■ **Task statement**:
Write out again, exactly, the lines below starting at the one with "let r := condHolds" and ending at the one with "def toggles : List (List Byte) → Nat".

■ **Provided records**:
/-- An instruction without a meaning. -/
inductive Refusal where
  /-- Raised by the arm of an instruction not modelled. Safe. -/
  | notModelled (mnemonic : String)
  deriving DecidableEq, Repr

/-- The machine right after reset (INVENTORY.md gives the rule of each value). Maps list nothing: an unlisted entry has
its reset value. -/
def State.reset : State where
  agenda := []
  turn := 0
  fresh := 0
  ids := 1
  now := 0
  cyc := { rank := 0, pipes := [], bars := [], blocks := [] }
  clk := { ns := 0, frac := 0, slew := 0, locked := false, ever := false, lastSync := 0 }
  teams := []
  running := []
  gangs := []
  cores := []
  mem := { dev := [], host := [], seg := [], lines := [], slice := [], l1 := [], ways := [], narrow := [], tlb := [], walks := [], away := [],
           words := [],
           waiters := [], bwaits := [] }
  sched := { ctxs := [], parts := [], holders := [], keys := [], launches := [], carves := [], invals := [],
             domains := [], retires := [], wins := [], frames := [] }
  eng := { qaux := [], unreached := [], rows := [], items := [], colls := [], early := [], seqs := [], turns := [] }
  link := { links := [], podid := 0, routes := [], out := [], mcast := [], acting := none, ports := [] }
  host := { funcs := [], bases := [], posted := [], irqs := [], replies := [], podOut := [] }
  svc := { plimit := 4200, power := 0, ratemin := 0, evals := [], softlost := 0, fenced := [], closing := [], recal := [], stalls := [], fw := [], die0 := false }

end Sys2Proof.Machine
end

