/-- KAND (R151). -/
def execKand (h : Hd) (o : Rrr) (s : State) : Host.Outcome State Fault Refusal := issue s (maskOp h o fun a b => a &&& b)
/-- KOR (R151). -/
def execKor (h : Hd) (o : Rrr) (s : State) : Host.Outcome State Fault Refusal := issue s (maskOp h o fun a b => a ||| b)

/-- The bit number in lane L of vB, read as I32 or N32: none outside 0 to 15. -/
def Team.kbitNo (t : Team) (b l : Nat) : Option Nat :=
  let n := intVal (t.vtag b (l / 32)) (t.lane b l).toNat
  if n < 0 || 16 ≤ n then none else some n.toNat

/-- KBIT: pD := bit n of kA. -/
def kbitOp (h : Hd) (o : Rrr) (s : State) (t : Team) : Except Trap Done := do
  let b ← t.vreg false o.b 1
  let act := t.active h
  t.checkTag act b [Tag.i32, Tag.n32]
  return teamDone s (t.writePred act o.d.toNat (maskOf act t.lanes fun l =>
    match t.kbitNo b l with | none => false | some n => (t.kreg o.a.toNat l).getLsbD n))

/-- KBIT (R151). -/
def execKbit (h : Hd) (o : Rrr) (s : State) : Host.Outcome State Fault Refusal := issue s (kbitOp h o)

/-- KSET: kD := kA with bit n set, or cleared under `.clr`. -/
def ksetOp (h : Hd) (o : Rrr) (s : State) (t : Team) : Except Trap Done := do
  let b ← t.vreg false o.b 1
  let act := t.active h
  t.checkTag act b [Tag.i32, Tag.n32]
  return teamDone s (t.writeK act o.d.toNat fun l =>
    let k := t.kreg o.a.toNat l
    match t.kbitNo b l with
    | none => k
    | some n => if o.e.getLsbD 0 then k &&& ~~~(1#16 <<< n) else k ||| (1#16 <<< n))

/-- KSET (R151). -/
def execKset (h : Hd) (o : Rrr) (s : State) : Host.Outcome State Fault Refusal := issue s (ksetOp h o)

end Sys2Proof.Machine
end

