-- ==== Sys2Proof/Machine/Scalar.lean ====
section
/-! DEFINITION. The scalar-file instructions (spec/07_lane_ops.md R163 to R165). -/

namespace Sys2Proof.Machine

/-- SADD and SMUL on operands of one type: wrapped to its bits, the high bits zero. -/
def scalarArith (f : Nat → Nat → Nat) (o : Rrr) (_ : State) (t : Team) : Except Trap Team := do
  let ty := o.ty.toNat
  let a ← t.scalar o.a.toNat [ty]
  let b ← t.scalar o.b.toNat [ty]
  let taint := (t.sreg o.a.toNat).taint || (t.sreg o.b.toNat).taint
  return t.setS o.d.toNat (BitVec.ofNat 64 (f a.toNat b.toNat % 2 ^ intBits ty)) ty taint

/-- SADD (R163). -/
def execSadd (_ : Hd) (o : Rrr) (s : State) : Host.Outcome State Fault Refusal :=
  issue s (teamOp (scalarArith (fun a b => a + b) o))
/-- SMUL (R163). -/
def execSmul (_ : Hd) (o : Rrr) (s : State) : Host.Outcome State Fault Refusal :=
  issue s (teamOp (scalarArith (fun a b => a * b) o))

/-- SAND and SOR: the logic rule of R50 over 64 bits. -/
def scalarLogic (f : Word → Word → Word) (o : Rrr) (_ : State) (t : Team) : Except Trap Team := do
  let a ← t.scalar o.a.toNat Tag.any
  let b ← t.scalar o.b.toNat Tag.any
  let x := t.sreg o.a.toNat
  let y := t.sreg o.b.toNat
  return t.setS o.d.toNat (f a b) (logicTag x.tag y.tag) (x.taint || y.taint)

/-- SAND (R163). -/
def execSand (_ : Hd) (o : Rrr) (s : State) : Host.Outcome State Fault Refusal :=
  issue s (teamOp (scalarLogic (fun a b => a &&& b) o))
/-- SOR (R163). -/
def execSor (_ : Hd) (o : Rrr) (s : State) : Host.Outcome State Fault Refusal :=
  issue s (teamOp (scalarLogic (fun a b => a ||| b) o))

/-- The result of SSHL: A of a tag shifted by n (R164). -/
def sshlBits (tag : Tag) (a : Nat) (n : Int) : Nat :=
  let w := if tag == Tag.i64 || tag == Tag.raw then 64 else 32
  let x := a % 2 ^ w
  if 0 ≤ n then shlBits w x n.toNat
  else if tag == Tag.i64 || tag == Tag.i32 then sarBits w x (-n).toNat
  else shrBits w x (-n).toNat

/-- SSHL. -/
def sshlOp (o : Rrr) (_ : State) (t : Team) : Except Trap Team := do
  let a ← t.scalar o.a.toNat [Tag.i64, Tag.raw, Tag.i32, Tag.n32]
  let _ ← t.scalar o.b.toNat [Tag.i64, Tag.i32]
  let x := t.sreg o.a.toNat
  let y := t.sreg o.b.toNat
  return t.setS o.d.toNat (BitVec.ofNat 64 (sshlBits x.tag a.toNat y.int)) x.tag (x.taint || y.taint)

/-- SSHL (R164). -/
def execSshl (_ : Hd) (o : Rrr) (s : State) : Host.Outcome State Fault Refusal := issue s (teamOp (sshlOp o))

/-- SCMP: the predicate write is a lane effect. -/
def scmpOp (h : Hd) (o : Rrr) (_ : State) (t : Team) : Except Trap Team := do
  let ty := o.ty.toNat
  let a ← t.scalar o.a.toNat [ty]
  let b ← t.scalar o.b.toNat [ty]
  let v (x : Word) : Int := intVal ty (x.toNat % 2 ^ intBits ty)
  let r := condHolds (o.e >>> 2).toNat (some (compare (v a) (v b)))
  let act := t.active h
  return t.writePred act o.d.toNat (if r then act else 0)

/-- SCMP (R163). -/
def execScmp (h : Hd) (o : Rrr) (s : State) : Host.Outcome State Fault Refusal := issue s (teamOp (scmpOp h o))

/-- SMOV: tag and taint copied. -/
def smovOp (o : Rrr) (_ : State) (t : Team) : Except Trap Team := do
  let a ← t.scalar o.a.toNat Tag.any
  let x := t.sreg o.a.toNat
  return t.setS o.d.toNat a x.tag x.taint

/-- SMOV (R163). -/
def execSmov (_ : Hd) (o : Rrr) (s : State) : Host.Outcome State Fault Refusal := issue s (teamOp (smovOp o))

/-- SMOVI and SMOVI.hi. -/
def smoviOp (o : Li) (_ : State) (t : Team) : Except Trap Team := do
  let d := o.d.toNat
  if o.e.getLsbD 1 then
    let x ← t.scalar d [Tag.i64, Tag.raw]
    return t.setS d (o.imm ++ x.truncate 32) (t.sreg d).tag
  else
    let tag := (o.e >>> 2).toNat
    return t.setS d (if tag == Tag.i64 then o.imm.signExtend 64 else o.imm.zeroExtend 64) tag

/-- SMOVI (R165). -/
def execSmovi (_ : Hd) (o : Li) (s : State) : Host.Outcome State Fault Refusal := issue s (teamOp (smoviOp o))

end Sys2Proof.Machine
end

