/-- A word-op ends: skipped, void, faulted or performed (R258). -/
def State.opEnd (s : State) (t : Team) (w : WordOp) : State :=
  if w.skip then ((s.setTeam (w.skipped t)).dropOp t.core w.id).opArrive t w none
  else if (w.liveRows t).isEmpty then (s.dropOp t.core w.id).opArrive t w none
  else
    match w.fault t with
    | some (operand, o, (cause, kind, level)) =>
      let s := s.opWarn t w (w.met t o cause)
      let s := if cause == 0 then s.errXlate (s.ctxOf t) (w.xrec t o.va kind level) else s
      s.opFault t w (mxDetail kind cause operand w.word)
    | none =>
      let s := s.opWarn t w (w.opers t)
      ((s.setTeam (w.perform t s.fresh)).dropOp t.core w.id).opArrive t w none

/-! ## The arbiter and the budget (R264, R265) -/

/-- Bits set in a byte. -/
def bitCount (b : Byte) : Nat := (List.range 8).foldl (fun n i => if b.getLsbD i then n + 1 else n) 0

/-- Differing bits over the consecutive pairs of 128-byte values. -/
def toggles : List (List Byte) → Nat
  | a :: b :: r => ((a.zip b).map fun p => bitCount (p.1 ^^^ p.2)).foldl (· + ·) 0 + toggles (b :: r)
  | _ => 0

/-- The units a word-op costs (R264). -/
def WordOp.cost (w : WordOp) (t : Team) : Nat :=
  let rows := w.liveRows t
  let sample (i : Nat) : List Byte :=
    let l := 32 * w.word + 8 * i
    if rows.contains l then ((FMap.look w.a l).map (·.bytes)).getD (List.replicate 128 0) else List.replicate 128 0
  let cols := (List.range 4).map fun i => ((w.b[8 * i]?).map (·.bytes)).getD []
  32 + (toggles ((List.range 4).map sample) + toggles cols) / 16

/-- The head of each pipe's queue: its first word-op not started. -/
def Core.heads (c : Core) : List WordOp :=
  let waiting := c.queue.filter (!·.started)
  waiting.filter fun w => (waiting.find? (·.pipe == w.pipe)).map (·.id) == some w.id

/-- The least of a list under a measure; the first on a tie. -/
def leastBy (f : WordOp → Nat) : List WordOp → Option WordOp
  | [] => none
  | w :: r =>
    match leastBy f r with
    | none => some w
    | some x => if f x < f w then some x else some w

/-- The units of a word-op in this state. -/
def State.opCost (s : State) (w : WordOp) : Nat := ((s.team w.team).map w.cost).getD 32

/-- The head the arbiter takes: the oldest, or below 2,048 units the one of least cost, the lowest pipe on a tie (R265).
Heads that need no cycle of the unit take no part. -/
def State.arbiter (s : State) (c : Core) : Option WordOp :=
  let hs := c.heads.filter fun w => !(((s.team w.team).map w.direct).getD true)
  if 2048 ≤ c.level / 16 then leastBy (·.id) hs else leastBy (fun w => s.opCost w * 4 + w.pipe % 4) hs

/-- What a word-op reads for its sub-tile, with the rest of its fusion key: the context, the place and the bytes of each
column, the form and the bits of the B scale (R255). -/
def State.fuseKey (s : State) (w : WordOp) : Nat × List (Option Loc × List Byte) × Nat × Nat :=
  (((s.team w.team).map s.ctxOf).getD 0, w.b.map (fun o => (o.loc, o.bytes)), w.form, w.bscale)

/-- A queued word-op may run before those that entered earlier: none of them writes its accumulator word (R251). -/
def Core.unblocked (c : Core) (taken : List Nat) (x : WordOp) : Bool :=
  !c.queue.any fun y => y.team == x.team && y.acc == x.acc && y.word == x.word && y.id < x.id && !taken.contains y.id

/-- The word-ops that a fused pass begun with a word-op runs after it: queued ones of its key that entered within 64 cycles
of it and need the unit, in the order of their entry (R255; log entry 8). -/
def State.passOf (s : State) (c : Core) (w : WordOp) : List Nat :=
  (c.queue.filter fun x => !x.started && x.id != w.id && w.entered ≤ x.entered && x.entered ≤ w.entered + 64 &&
      !(((s.team x.team).map x.direct).getD true) && s.fuseKey x == s.fuseKey w).foldl
    (fun p x => if c.unblocked (w.id :: p) x then p ++ [x.id] else p) []

/-- The word-op the unit is about to start: the next of the pass in progress, else the arbiter's choice (R265). -/
def State.unitNext (s : State) (c : Core) : Option WordOp :=
  match c.pass.findSome? fun i => c.queue.find? (·.id == i) with
  | some w => some w
  | none => s.arbiter c

/-- The units the matrix unit waits for while it is free. -/
def State.unitWaits (s : State) (c : Core) : Option Nat :=
  if c.queue.any (·.started) then none else (s.unitNext c).map s.opCost

/-- Cycles, of n, that start with the level below u units. -/
def stallCycles (level rate u n : Nat) : Nat :=
  if u * 16 ≤ level then 0 else if rate == 0 then n else min n ((u * 16 - level + rate - 1) / rate)

/-- Cycles pass for a core: its level rises by RATE / 16 units a cycle up to 16,383, and its stalls count (R264, R265). -/
def Core.charge (c : Core) (waits : Option Nat) (n : Nat) : Core :=
  { c with
    level := min (16383 * 16) (c.level + c.rate * n)
    stalls := match waits with
      | none => c.stalls
      | some u => min (2 ^ 32 - 1) (c.stalls + stallCycles c.level c.rate u n) }

/-- WORD_OP_START: the free matrix unit takes the next word-op of the pass in progress, or the arbiter's head with the pass it
begins, once the level reaches its cost, which it charges (R255, R265). -/
def execWordOpStart (core : Nat) (s : State) : Host.Outcome State Fault Refusal :=
  let c := s.core core
  if c.queue.any (·.started) then stutter s
  else
    match s.unitNext c with
    | none => stutter s
    | some w =>
      let u := s.opCost w
      let pass := if c.pass.contains w.id then c.pass.filter (· != w.id) else s.passOf c w
      if c.level < u * 16 then stutter s
      else
        .next (s.modCore core fun c =>
          Core.refill s.now { c with
            level := c.level - u * 16
            pass := pass
            queue := c.queue.map fun x => if x.id == w.id then { x with started := true } else x })

/-- WORD_OP_COMPLETE: the word-op the unit works on, or a head that needs no cycle of it, ends (R258). -/
def execWordOpComplete (core id : Nat) (s : State) : Host.Outcome State Fault Refusal :=
  let c := s.core core
  match c.queue.find? (·.id == id) with
  | none => stutter s
  | some w =>
    match s.team w.team with
    | none => stutter s
    | some t =>
      let first := !c.queue.any fun x => x.pipe == w.pipe && x.id < w.id
      if w.started || (first && w.direct t) then .next (s.opEnd t w) else stutter s

/-- The islands that a word-op's operands may wait on (R415). -/
def WordOp.islands (w : WordOp) (t : Team) : List Nat := ((w.opers t).filterMap (·.2.home)).flatMap (sliceIslands t.die)

/-- OPERAND_TIMEOUT: an operand not delivered within 65,536 cycles faults the word-op (R261). -/
def execOperandTimeout (core id : Nat) (s : State) : Host.Outcome State Fault Refusal :=
  match (s.core core).queue.find? (·.id == id) with
  | none => stutter s
  | some w =>
    match s.team w.team with
    | none => stutter s
    | some t =>
      if !w.started && 65536 ≤ s.waited (w.islands t) w.entered && !w.direct t then
        .next ((s.opWarn t w (w.opers t)).opFault t w (mxDetail 0 6 (Config.lateOperand s.fresh).val w.word))
      else stutter s

/-- A residue mismatch that persists faults the word-op the unit works on, with cause 5 and operand code 0 (log entry 22), and
gives a SOFT item of the team's core (R261, R383, R454). -/
def State.residueFault (s : State) (core id addr : Nat) : State :=
  match (s.core core).queue.find? (·.id == id) with
  | none => s
  | some w =>
    match s.team w.team with
    | none => s
    | some t =>
      if w.started then
        ((s.opWarn t w (w.opers t)).softItem (some (s.ctxOf t)) 7 addr t.gang t.core).opFault t w (mxDetail 0 5 0 w.word)
      else s

/-! ## MMA (R256, R257, R258) -/

/-- The fields of MMA's modifiers (R128). -/
structure MmaMods where
  form    : Nat
  first   : Bool
  pricked : Bool
  skip    : Bool
  sub     : Nat
  deriving DecidableEq, Repr

/-- The modifiers of a word. -/
def MmaMods.of (o : Mx) : MmaMods :=
  { form := bitsOf o.m.toNat 13 11, first := o.m.getLsbD 10, pricked := o.m.getLsbD 9, skip := o.m.getLsbD 8,
    sub := bitsOf o.m.toNat 7 6 }

/-- The floor of a full list, else minus infinity (R274), as FP32 bits. -/
def Team.rankFloor (t : Team) (c l : Nat) : Lane32 :=
  let r := t.accRank c l
  if r.len == r.k && r.k != 0 then (t.accElem c l (r.k - 1)).truncate 32 else 0xFF800000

■ **Task response**:
  let r := condHolds (o.e >>> 2).toNat (some (compare (v a) (v b)))
  let act := t.active h
  return t.writePred act o.d.toNat (if r then act else 0)

/-- SCMP (R163). -/
def execScmp (h : Hd) (o : Rrr) (s : State) : Host.Outcome State Fault Refusal := issue s (teamOp (scmpOp h o))

/-- SMOV: tag and taint copied. -/
def smovOp (o : Rrr) (_ : State) (t : Team) : Except Trap Team := do
  let a ← t.scalar o.a.toNat Tag.any
  let x := t.sreg o.a.toNat
  return t.setS o.d.toNat a x.tag x.taint

/-- SMOV (R163). -/
def execSmov (_ : Hd) (o : Rrr) (s : State) : Host.Outcome State Fault Refusal := issue s (teamOp (smovOp o))

/-- SMOVI and SMOVI.hi. -/
def smoviOp (o : Li) (_ : State) (t : Team) : Except Trap Team := do
  let d := o.d.toNat
  if o.e.getLsbD 1 then
    let x ← t.scalar d [Tag.i64, Tag.raw]
    return t.setS d (o.imm ++ x.truncate 32) (t.sreg d).tag
  else
    let tag := (o.e >>> 2).toNat
    return t.setS d (if tag == Tag.i64 then o.imm.signExtend 64 else o.imm.zeroExtend 64) tag

/-- SMOVI (R165). -/
def execSmovi (_ : Hd) (o : Li) (s : State) : Host.Outcome State Fault Refusal := issue s (teamOp (smoviOp o))

end Sys2Proof.Machine
end

/-- A word-op ends: skipped, void, faulted or performed (R258). -/
def State.opEnd (s : State) (t : Team) (w : WordOp) : State :=
  if w.skip then ((s.setTeam (w.skipped t)).dropOp t.core w.id).opArrive t w none
  else if (w.liveRows t).isEmpty then (s.dropOp t.core w.id).opArrive t w none
  else
    match w.fault t with
    | some (operand, o, (cause, kind, level)) =>
      let s := s.opWarn t w (w.met t o cause)
      let s := if cause == 0 then s.errXlate (s.ctxOf t) (w.xrec t o.va kind level) else s
      s.opFault t w (mxDetail kind cause operand w.word)
    | none =>
      let s := s.opWarn t w (w.opers t)
      ((s.setTeam (w.perform t s.fresh)).dropOp t.core w.id).opArrive t w none

/-! ## The arbiter and the budget (R264, R265) -/

/-- Bits set in a byte. -/
def bitCount (b : Byte) : Nat := (List.range 8).foldl (fun n i => if b.getLsbD i then n + 1 else n) 0

/-- Differing bits over the consecutive pairs of 128-byte values. -/
def toggles : List (List Byte) → Nat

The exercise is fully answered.